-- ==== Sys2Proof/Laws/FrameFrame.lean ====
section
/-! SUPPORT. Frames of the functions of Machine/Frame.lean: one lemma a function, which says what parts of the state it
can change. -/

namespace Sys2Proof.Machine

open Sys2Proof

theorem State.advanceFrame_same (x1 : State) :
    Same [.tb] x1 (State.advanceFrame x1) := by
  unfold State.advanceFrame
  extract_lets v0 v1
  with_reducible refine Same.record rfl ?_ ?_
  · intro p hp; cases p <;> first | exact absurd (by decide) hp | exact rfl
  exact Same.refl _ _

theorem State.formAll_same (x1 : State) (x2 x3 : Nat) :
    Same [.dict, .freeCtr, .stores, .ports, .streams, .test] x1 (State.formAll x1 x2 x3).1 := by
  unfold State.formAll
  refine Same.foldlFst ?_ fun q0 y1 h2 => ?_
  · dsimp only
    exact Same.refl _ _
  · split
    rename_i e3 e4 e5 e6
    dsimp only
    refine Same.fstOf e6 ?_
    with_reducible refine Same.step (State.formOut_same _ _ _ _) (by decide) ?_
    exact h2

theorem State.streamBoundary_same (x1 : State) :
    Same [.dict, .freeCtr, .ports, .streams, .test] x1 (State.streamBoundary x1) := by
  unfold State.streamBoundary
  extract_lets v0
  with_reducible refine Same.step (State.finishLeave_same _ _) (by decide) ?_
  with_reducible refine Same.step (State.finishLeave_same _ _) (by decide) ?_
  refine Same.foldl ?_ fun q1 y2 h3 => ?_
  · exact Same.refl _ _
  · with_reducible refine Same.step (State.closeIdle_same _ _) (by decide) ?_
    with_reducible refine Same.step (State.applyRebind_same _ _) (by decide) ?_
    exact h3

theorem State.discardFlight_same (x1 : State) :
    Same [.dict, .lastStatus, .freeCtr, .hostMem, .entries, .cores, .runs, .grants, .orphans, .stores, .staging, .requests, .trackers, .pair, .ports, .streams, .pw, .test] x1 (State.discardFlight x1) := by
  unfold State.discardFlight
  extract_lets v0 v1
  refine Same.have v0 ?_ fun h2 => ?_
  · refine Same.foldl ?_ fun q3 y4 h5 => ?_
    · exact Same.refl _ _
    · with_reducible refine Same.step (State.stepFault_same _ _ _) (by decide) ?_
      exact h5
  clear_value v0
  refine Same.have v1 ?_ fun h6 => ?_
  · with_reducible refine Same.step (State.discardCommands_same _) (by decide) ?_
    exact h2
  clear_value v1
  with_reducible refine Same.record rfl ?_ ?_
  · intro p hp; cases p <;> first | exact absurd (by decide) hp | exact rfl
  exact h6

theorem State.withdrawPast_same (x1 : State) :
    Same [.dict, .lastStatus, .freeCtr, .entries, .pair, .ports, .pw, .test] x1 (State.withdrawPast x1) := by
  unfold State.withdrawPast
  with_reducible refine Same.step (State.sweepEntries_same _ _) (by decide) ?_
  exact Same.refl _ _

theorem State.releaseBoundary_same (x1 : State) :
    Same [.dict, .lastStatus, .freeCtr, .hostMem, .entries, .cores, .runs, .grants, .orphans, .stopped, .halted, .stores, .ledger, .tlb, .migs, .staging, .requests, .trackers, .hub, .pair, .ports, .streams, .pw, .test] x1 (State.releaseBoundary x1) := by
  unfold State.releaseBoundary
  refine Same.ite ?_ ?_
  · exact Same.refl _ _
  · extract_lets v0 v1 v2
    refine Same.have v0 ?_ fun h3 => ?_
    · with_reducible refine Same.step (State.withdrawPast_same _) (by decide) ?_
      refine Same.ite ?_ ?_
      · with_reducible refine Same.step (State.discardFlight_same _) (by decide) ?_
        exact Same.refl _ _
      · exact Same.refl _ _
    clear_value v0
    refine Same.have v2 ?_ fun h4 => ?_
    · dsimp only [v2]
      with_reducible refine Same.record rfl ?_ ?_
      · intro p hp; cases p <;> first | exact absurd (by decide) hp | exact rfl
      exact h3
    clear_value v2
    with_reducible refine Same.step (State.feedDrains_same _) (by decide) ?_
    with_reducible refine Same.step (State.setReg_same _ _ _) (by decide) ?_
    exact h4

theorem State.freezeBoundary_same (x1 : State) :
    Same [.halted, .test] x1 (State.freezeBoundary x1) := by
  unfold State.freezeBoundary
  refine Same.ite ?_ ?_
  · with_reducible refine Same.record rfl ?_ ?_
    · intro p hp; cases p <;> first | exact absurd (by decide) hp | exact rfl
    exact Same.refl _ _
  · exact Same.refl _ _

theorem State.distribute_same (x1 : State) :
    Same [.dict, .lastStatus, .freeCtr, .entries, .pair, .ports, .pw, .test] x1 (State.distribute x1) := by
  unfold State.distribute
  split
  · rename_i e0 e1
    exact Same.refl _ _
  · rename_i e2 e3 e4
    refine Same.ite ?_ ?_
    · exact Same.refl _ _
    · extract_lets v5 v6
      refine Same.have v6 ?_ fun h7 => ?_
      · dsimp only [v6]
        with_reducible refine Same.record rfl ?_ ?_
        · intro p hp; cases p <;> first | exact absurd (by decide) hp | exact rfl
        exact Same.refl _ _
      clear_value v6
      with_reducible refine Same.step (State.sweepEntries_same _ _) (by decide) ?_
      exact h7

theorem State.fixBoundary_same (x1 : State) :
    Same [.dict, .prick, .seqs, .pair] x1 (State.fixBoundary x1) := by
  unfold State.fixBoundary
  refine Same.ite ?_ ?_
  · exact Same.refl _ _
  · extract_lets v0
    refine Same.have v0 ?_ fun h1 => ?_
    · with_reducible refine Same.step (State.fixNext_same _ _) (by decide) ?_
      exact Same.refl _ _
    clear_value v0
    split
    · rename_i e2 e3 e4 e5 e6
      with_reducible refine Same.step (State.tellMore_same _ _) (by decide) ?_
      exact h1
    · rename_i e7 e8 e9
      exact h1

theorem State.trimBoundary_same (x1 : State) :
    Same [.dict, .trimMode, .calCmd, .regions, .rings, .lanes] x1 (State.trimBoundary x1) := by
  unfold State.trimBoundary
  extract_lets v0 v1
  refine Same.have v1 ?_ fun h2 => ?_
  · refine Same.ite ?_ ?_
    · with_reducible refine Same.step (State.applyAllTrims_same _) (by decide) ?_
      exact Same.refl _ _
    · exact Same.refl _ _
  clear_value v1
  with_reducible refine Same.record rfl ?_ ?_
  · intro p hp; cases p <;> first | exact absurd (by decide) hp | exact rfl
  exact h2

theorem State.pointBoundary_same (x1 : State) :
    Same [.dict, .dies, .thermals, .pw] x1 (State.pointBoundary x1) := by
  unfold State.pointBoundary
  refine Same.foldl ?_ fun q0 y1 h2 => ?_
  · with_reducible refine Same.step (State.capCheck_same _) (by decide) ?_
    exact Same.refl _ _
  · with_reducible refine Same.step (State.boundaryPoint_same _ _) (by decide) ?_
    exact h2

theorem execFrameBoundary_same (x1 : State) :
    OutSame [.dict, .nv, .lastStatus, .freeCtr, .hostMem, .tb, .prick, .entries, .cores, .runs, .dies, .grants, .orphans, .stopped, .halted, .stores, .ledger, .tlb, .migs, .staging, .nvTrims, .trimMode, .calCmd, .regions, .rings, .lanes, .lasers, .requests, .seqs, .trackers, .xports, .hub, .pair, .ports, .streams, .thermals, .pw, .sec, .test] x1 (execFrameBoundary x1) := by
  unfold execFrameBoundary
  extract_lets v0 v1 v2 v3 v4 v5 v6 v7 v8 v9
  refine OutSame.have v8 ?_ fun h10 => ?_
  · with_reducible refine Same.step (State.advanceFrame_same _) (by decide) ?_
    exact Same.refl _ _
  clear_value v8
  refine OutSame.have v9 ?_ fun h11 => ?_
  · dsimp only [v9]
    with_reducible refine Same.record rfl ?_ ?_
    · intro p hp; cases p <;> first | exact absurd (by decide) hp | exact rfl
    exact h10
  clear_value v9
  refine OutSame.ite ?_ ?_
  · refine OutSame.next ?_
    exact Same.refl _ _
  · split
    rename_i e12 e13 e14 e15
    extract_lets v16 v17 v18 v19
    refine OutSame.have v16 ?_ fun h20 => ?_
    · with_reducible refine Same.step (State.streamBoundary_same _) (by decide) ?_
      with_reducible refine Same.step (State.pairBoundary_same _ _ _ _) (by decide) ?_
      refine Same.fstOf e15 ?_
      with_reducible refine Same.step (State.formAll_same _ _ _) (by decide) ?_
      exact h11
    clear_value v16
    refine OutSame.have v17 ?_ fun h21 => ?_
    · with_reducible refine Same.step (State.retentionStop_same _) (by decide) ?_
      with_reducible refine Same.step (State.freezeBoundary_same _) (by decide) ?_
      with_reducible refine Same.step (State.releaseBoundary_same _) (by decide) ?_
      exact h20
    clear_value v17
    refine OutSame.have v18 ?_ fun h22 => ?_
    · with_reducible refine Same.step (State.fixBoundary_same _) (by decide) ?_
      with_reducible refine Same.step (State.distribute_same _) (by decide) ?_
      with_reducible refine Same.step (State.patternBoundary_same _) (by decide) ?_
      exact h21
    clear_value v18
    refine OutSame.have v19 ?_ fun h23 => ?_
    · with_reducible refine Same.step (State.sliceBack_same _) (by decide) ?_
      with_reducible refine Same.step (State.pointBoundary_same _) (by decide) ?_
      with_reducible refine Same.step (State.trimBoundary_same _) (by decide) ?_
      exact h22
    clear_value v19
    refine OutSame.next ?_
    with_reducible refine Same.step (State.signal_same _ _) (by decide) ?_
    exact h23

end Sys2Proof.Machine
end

________________________

Working from the material above, retype exactly the lines from the one with "refine OutSame.have v18 ?_ fun h22 => ?_" through the one with "(State.sliceBack_same _) (by decide) ?_", both included, and only those lines.

    refine OutSame.have v18 ?_ fun h22 => ?_
    · with_reducible refine Same.step (State.fixBoundary_same _) (by decide) ?_
      with_reducible refine Same.step (State.distribute_same _) (by decide) ?_
      with_reducible refine Same.step (State.patternBoundary_same _) (by decide) ?_
      exact h21
    clear_value v18
    refine OutSame.have v19 ?_ fun h23 => ?_
    · with_reducible refine Same.step (State.sliceBack_same _) (by decide) ?_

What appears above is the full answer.